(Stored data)
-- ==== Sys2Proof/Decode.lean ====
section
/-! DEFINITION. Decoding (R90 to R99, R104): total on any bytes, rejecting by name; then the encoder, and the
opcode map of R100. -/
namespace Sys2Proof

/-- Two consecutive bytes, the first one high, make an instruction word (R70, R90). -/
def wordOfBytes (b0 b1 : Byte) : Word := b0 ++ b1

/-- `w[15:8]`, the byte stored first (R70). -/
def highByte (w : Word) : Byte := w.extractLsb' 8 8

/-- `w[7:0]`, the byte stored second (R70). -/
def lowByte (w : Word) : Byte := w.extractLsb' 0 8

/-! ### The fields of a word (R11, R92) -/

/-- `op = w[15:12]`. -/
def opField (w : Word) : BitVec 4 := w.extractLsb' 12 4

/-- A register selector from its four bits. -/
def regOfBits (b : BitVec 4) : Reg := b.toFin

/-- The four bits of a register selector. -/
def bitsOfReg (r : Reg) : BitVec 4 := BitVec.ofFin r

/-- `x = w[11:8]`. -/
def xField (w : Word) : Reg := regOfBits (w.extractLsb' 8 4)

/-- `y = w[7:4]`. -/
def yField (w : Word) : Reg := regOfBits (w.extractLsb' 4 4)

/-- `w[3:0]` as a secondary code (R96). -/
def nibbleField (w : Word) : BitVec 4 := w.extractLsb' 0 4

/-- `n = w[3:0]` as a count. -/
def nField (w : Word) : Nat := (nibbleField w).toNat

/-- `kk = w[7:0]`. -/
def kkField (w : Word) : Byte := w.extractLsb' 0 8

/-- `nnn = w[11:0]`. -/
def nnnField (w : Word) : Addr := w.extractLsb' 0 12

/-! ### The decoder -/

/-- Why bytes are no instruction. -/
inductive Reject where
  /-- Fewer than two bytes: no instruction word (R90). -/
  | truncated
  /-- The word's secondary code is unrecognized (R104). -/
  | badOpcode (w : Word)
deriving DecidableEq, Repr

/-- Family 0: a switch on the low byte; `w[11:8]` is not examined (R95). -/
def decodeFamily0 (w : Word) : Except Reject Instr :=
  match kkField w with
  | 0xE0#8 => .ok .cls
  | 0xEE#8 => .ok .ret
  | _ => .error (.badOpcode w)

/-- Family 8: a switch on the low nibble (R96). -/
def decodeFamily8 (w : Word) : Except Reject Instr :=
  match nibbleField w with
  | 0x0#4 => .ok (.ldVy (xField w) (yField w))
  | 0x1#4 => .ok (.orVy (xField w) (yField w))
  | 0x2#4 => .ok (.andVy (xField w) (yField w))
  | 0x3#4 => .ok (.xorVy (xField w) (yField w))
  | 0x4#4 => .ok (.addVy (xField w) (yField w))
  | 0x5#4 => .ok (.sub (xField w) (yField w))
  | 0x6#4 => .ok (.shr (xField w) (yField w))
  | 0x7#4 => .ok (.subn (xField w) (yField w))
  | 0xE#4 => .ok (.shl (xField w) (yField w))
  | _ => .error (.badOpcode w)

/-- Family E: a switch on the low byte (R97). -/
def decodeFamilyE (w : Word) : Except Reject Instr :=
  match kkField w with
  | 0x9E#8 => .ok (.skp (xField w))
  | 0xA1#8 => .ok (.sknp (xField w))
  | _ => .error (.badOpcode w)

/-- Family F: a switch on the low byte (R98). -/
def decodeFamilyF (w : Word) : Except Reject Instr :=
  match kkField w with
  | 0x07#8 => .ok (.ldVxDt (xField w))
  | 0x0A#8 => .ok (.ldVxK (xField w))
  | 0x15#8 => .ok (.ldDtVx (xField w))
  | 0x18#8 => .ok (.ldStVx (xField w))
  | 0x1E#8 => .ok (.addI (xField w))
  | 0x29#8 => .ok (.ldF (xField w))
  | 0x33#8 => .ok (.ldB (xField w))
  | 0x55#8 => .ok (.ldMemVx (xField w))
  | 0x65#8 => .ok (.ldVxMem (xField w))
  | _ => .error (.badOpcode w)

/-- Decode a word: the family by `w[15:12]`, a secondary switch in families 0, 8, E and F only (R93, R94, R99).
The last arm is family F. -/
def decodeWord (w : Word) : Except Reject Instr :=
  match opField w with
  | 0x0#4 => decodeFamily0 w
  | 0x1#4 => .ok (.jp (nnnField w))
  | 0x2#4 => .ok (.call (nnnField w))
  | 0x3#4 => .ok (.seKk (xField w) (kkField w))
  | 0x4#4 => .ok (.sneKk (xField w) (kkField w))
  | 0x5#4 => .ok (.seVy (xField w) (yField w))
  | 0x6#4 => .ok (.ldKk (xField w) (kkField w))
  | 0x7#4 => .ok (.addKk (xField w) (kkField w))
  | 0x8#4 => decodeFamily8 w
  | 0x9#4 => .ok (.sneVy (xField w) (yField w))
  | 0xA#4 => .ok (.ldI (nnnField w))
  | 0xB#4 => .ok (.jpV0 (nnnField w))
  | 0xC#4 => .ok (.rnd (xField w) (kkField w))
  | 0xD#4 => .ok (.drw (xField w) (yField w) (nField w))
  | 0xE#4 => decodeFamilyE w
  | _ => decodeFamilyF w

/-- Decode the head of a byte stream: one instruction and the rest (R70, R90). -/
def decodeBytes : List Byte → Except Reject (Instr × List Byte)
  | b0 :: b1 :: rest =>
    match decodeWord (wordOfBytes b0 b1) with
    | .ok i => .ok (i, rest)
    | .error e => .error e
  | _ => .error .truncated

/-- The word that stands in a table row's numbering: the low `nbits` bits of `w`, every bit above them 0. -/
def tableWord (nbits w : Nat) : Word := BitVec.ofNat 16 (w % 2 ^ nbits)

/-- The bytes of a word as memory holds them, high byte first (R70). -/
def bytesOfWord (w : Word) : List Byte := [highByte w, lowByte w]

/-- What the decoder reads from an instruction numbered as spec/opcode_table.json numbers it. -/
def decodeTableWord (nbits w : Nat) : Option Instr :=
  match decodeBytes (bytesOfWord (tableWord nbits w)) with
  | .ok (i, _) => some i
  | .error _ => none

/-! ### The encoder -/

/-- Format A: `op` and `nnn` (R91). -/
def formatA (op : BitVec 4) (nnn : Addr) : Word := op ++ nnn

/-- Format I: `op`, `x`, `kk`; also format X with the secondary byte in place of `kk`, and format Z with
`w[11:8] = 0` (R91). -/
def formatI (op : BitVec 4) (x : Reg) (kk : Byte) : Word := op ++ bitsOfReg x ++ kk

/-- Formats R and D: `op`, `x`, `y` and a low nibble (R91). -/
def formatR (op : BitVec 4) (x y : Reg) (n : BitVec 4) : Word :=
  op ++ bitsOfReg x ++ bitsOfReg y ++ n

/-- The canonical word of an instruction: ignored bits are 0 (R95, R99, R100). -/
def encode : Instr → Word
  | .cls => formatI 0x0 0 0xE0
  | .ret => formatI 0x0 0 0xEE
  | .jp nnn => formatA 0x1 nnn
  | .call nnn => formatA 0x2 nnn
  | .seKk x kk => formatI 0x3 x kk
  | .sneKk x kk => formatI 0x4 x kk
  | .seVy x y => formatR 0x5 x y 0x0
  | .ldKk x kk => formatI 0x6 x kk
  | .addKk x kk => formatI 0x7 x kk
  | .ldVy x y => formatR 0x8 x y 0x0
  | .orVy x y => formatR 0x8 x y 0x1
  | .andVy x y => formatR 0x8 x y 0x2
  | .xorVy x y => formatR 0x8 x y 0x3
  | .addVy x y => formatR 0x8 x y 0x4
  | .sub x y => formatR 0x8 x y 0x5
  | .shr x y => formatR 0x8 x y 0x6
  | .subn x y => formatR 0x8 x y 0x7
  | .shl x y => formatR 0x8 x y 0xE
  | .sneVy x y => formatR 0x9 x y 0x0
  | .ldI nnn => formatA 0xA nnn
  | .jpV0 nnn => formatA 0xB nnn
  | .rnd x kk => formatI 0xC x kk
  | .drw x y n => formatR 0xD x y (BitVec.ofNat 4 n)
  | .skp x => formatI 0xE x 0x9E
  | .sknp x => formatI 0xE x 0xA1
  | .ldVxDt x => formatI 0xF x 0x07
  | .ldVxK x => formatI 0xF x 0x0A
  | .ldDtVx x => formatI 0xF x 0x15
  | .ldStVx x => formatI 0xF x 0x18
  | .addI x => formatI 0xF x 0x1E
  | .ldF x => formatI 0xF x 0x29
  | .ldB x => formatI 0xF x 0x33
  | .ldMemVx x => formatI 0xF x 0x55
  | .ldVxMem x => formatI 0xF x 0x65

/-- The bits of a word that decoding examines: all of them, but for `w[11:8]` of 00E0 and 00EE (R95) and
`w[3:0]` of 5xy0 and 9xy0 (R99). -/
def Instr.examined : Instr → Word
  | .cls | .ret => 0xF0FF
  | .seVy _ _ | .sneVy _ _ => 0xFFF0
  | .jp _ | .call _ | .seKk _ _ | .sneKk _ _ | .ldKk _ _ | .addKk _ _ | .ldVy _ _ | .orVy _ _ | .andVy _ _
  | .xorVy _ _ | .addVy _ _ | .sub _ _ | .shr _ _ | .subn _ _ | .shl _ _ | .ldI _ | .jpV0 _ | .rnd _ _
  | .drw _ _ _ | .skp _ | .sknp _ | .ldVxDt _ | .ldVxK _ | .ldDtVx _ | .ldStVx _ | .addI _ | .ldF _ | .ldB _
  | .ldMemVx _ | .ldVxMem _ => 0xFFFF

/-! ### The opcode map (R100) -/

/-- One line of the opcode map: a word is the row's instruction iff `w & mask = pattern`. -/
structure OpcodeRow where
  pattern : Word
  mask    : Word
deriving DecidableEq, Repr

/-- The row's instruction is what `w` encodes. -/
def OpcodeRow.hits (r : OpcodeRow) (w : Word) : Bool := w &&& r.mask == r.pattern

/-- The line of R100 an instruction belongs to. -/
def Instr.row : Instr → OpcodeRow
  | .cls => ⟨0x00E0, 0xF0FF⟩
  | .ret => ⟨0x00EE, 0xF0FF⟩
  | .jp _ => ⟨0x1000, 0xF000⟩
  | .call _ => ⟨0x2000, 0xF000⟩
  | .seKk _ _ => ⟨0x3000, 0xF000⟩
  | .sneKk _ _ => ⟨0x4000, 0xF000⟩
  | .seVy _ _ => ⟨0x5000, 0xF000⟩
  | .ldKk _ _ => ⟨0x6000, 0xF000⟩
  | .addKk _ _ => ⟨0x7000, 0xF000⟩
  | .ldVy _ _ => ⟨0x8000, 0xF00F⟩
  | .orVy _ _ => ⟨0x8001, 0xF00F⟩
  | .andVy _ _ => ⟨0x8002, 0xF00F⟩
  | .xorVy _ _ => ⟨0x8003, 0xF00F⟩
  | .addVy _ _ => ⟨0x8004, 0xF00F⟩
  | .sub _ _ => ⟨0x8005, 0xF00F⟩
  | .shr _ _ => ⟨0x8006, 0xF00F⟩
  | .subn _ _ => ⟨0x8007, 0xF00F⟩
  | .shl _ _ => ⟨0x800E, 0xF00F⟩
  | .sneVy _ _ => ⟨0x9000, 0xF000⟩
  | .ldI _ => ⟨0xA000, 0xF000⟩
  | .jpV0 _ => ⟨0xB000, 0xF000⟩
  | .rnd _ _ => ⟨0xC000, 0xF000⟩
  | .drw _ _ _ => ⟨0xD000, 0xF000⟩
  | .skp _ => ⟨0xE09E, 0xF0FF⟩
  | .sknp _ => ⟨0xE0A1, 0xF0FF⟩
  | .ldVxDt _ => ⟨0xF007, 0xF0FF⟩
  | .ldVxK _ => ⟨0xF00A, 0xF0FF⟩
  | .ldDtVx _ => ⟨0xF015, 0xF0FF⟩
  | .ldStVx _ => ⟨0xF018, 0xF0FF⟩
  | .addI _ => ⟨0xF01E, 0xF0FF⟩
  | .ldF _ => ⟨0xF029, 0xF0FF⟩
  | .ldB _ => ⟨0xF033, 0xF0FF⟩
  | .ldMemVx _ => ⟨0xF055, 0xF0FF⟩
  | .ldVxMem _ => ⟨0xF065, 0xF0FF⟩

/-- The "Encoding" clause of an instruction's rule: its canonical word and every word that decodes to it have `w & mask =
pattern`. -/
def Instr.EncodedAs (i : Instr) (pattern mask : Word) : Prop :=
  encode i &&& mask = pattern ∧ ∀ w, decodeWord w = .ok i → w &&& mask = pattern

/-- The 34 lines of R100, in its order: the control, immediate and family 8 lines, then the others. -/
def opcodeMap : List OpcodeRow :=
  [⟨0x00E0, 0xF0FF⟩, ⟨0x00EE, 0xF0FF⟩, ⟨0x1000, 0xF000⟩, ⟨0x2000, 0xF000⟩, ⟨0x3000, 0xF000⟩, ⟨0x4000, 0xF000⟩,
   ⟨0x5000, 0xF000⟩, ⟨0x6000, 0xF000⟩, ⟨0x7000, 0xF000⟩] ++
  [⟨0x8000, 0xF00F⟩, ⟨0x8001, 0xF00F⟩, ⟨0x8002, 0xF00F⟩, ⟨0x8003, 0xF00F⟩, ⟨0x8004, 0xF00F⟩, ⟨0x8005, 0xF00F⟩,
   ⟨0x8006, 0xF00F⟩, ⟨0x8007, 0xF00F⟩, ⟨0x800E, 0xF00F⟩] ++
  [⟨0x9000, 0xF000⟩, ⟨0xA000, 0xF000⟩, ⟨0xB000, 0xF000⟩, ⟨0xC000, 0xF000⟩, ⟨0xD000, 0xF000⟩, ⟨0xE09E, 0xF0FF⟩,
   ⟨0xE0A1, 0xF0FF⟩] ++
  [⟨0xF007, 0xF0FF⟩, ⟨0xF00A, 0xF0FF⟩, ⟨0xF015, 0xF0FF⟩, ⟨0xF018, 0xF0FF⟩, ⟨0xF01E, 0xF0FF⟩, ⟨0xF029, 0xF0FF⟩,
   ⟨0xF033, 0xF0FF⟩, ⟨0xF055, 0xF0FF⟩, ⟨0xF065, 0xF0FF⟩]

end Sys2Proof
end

» **WHAT IS BEING ASKED**: Give an exact copy of the lines above, from the top of the records to the line that contains "(.ldVy (xField w) (yField w))", taking in both ends.

» **OUTPUT**:
-- ==== Sys2Proof/Decode.lean ====
section
/-! DEFINITION. Decoding (R90 to R99, R104): total on any bytes, rejecting by name; then the encoder, and the
opcode map of R100. -/
namespace Sys2Proof

/-- Two consecutive bytes, the first one high, make an instruction word (R70, R90). -/
def wordOfBytes (b0 b1 : Byte) : Word := b0 ++ b1

/-- `w[15:8]`, the byte stored first (R70). -/
def highByte (w : Word) : Byte := w.extractLsb' 8 8

/-- `w[7:0]`, the byte stored second (R70). -/
def lowByte (w : Word) : Byte := w.extractLsb' 0 8

/-! ### The fields of a word (R11, R92) -/

/-- `op = w[15:12]`. -/
def opField (w : Word) : BitVec 4 := w.extractLsb' 12 4

/-- A register selector from its four bits. -/
def regOfBits (b : BitVec 4) : Reg := b.toFin

/-- The four bits of a register selector. -/
def bitsOfReg (r : Reg) : BitVec 4 := BitVec.ofFin r

/-- `x = w[11:8]`. -/
def xField (w : Word) : Reg := regOfBits (w.extractLsb' 8 4)

/-- `y = w[7:4]`. -/
def yField (w : Word) : Reg := regOfBits (w.extractLsb' 4 4)

/-- `w[3:0]` as a secondary code (R96). -/
def nibbleField (w : Word) : BitVec 4 := w.extractLsb' 0 4

/-- `n = w[3:0]` as a count. -/
def nField (w : Word) : Nat := (nibbleField w).toNat

/-- `kk = w[7:0]`. -/
def kkField (w : Word) : Byte := w.extractLsb' 0 8

/-- `nnn = w[11:0]`. -/
def nnnField (w : Word) : Addr := w.extractLsb' 0 12

/-! ### The decoder -/

/-- Why bytes are no instruction. -/
inductive Reject where
  /-- Fewer than two bytes: no instruction word (R90). -/
  | truncated
  /-- The word's secondary code is unrecognized (R104). -/
  | badOpcode (w : Word)
deriving DecidableEq, Repr

/-- Family 0: a switch on the low byte; `w[11:8]` is not examined (R95). -/
def decodeFamily0 (w : Word) : Except Reject Instr :=
  match kkField w with
  | 0xE0#8 => .ok .cls
  | 0xEE#8 => .ok .ret
  | _ => .error (.badOpcode w)

/-- Family 8: a switch on the low nibble (R96). -/
def decodeFamily8 (w : Word) : Except Reject Instr :=
  match nibbleField w with
  | 0x0#4 => .ok (.ldVy (xField w) (yField w))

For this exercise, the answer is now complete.